*What you are asked to do*
Nothing in the records should be altered; retype them all exactly.
=== Section Start ===
-- ==== Sys2Proof/Machine/Flags.lean ====
section
/-! DEFINITION. The condition flags: the addition that computes them (00 R13), the flags of a logical result (10 R49) and
the conditions that read them (00 R17). -/

namespace Sys2Proof.Machine

/-- The four condition flags (10 R48). -/
structure Flags where
  n : Bool
  z : Bool
  c : Bool
  v : Bool
deriving DecidableEq, Repr

/-- The flags that a 4-bit value `n:z:c:v` names (00 R8). -/
def Flags.ofBits (b : BitVec 4) : Flags :=
  ⟨b.getLsbD 3, b.getLsbD 2, b.getLsbD 1, b.getLsbD 0⟩

/-- The 4-bit value `n:z:c:v` (00 R8). -/
def Flags.toBits (f : Flags) : BitVec 4 :=
  BitVec.ofBool f.n ++ BitVec.ofBool f.z ++ BitVec.ofBool f.c ++ BitVec.ofBool f.v

/-- The flags of PSTATE (10 R48). -/
def PState.flags (p : PState) : Flags := ⟨p.n, p.z, p.c, p.v⟩

/-- PSTATE with its four flags written together (10 R49). -/
def PState.withFlags (p : PState) (f : Flags) : PState :=
  { p with n := f.n, z := f.z, c := f.c, v := f.v }

/-- `AddWithCarry` (00 R13): the exact sums decide the carry and the overflow. -/
def addWithCarry {w : Nat} (x y : BitVec w) (carry : Bool) : BitVec w × Flags :=
  let unsignedSum : Nat := x.toNat + y.toNat + carry.toNat
  let signedSum : Int := x.toInt + y.toInt + carry.toNat
  let result := BitVec.ofNat w unsignedSum
  (result,
    { n := result.msb
      z := decide (result = 0#w)
      c := decide (result.toNat ≠ unsignedSum)
      v := decide (result.toInt ≠ signedSum) })

/-- The flags of a logical result: N and Z from it, C and V clear (10 R49). -/
def logicalFlags {w : Nat} (result : BitVec w) : Flags where
  n := result.msb
  z := decide (result = 0#w)
  c := false
  v := false

/-- `ConditionHolds` (00 R17). -/
def conditionHolds (f : Flags) (cond : BitVec 4) : Bool :=
  let base :=
    match (cond.extractLsb' 1 3).toNat with
    | 0 => f.z
    | 1 => f.c
    | 2 => f.n
    | 3 => f.v
    | 4 => f.c && !f.z
    | 5 => f.n == f.v
    | 6 => f.n == f.v && !f.z
    | _ => true
  if cond.getLsbD 0 ∧ cond ≠ 15#4 then !base else base

end Sys2Proof.Machine
end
=== Section End ===
*Exercise solution*
-- ==== Sys2Proof/Machine/Flags.lean ====
section
/-! DEFINITION. The condition flags: the addition that computes them (00 R13), the flags of a logical result (10 R49) and
the conditions that read them (00 R17). -/

namespace Sys2Proof.Machine

/-- The four condition flags (10 R48). -/
structure Flags where
  n : Bool
  z : Bool
  c : Bool
  v : Bool
deriving DecidableEq, Repr

/-- The flags that a 4-bit value `n:z:c:v` names (00 R8). -/
def Flags.ofBits (b : BitVec 4) : Flags :=
  ⟨b.getLsbD 3, b.getLsbD 2, b.getLsbD 1, b.getLsbD 0⟩

/-- The 4-bit value `n:z:c:v` (00 R8). -/
def Flags.toBits (f : Flags) : BitVec 4 :=
  BitVec.ofBool f.n ++ BitVec.ofBool f.z ++ BitVec.ofBool f.c ++ BitVec.ofBool f.v

/-- The flags of PSTATE (10 R48). -/
def PState.flags (p : PState) : Flags := ⟨p.n, p.z, p.c, p.v⟩

/-- PSTATE with its four flags written together (10 R49). -/
def PState.withFlags (p : PState) (f : Flags) : PState :=
  { p with n := f.n, z := f.z, c := f.c, v := f.v }

/-- `AddWithCarry` (00 R13): the exact sums decide the carry and the overflow. -/
def addWithCarry {w : Nat} (x y : BitVec w) (carry : Bool) : BitVec w × Flags :=
  let unsignedSum : Nat := x.toNat + y.toNat + carry.toNat
  let signedSum : Int := x.toInt + y.toInt + carry.toNat
  let result := BitVec.ofNat w unsignedSum
  (result,
    { n := result.msb
      z := decide (result = 0#w)
      c := decide (result.toNat ≠ unsignedSum)
      v := decide (result.toInt ≠ signedSum) })

/-- The flags of a logical result: N and Z from it, C and V clear (10 R49). -/
def logicalFlags {w : Nat} (result : BitVec w) : Flags where
  n := result.msb
  z := decide (result = 0#w)
  c := false
  v := false

/-- `ConditionHolds` (00 R17). -/
def conditionHolds (f : Flags) (cond : BitVec 4) : Bool :=
  let base :=
    match (cond.extractLsb' 1 3).toNat with
    | 0 => f.z
    | 1 => f.c
    | 2 => f.n
    | 3 => f.v
    | 4 => f.c && !f.z
    | 5 => f.n == f.v
    | 6 => f.n == f.v && !f.z
    | _ => true
  if cond.getLsbD 0 ∧ cond ≠ 15#4 then !base else base

end Sys2Proof.Machine
end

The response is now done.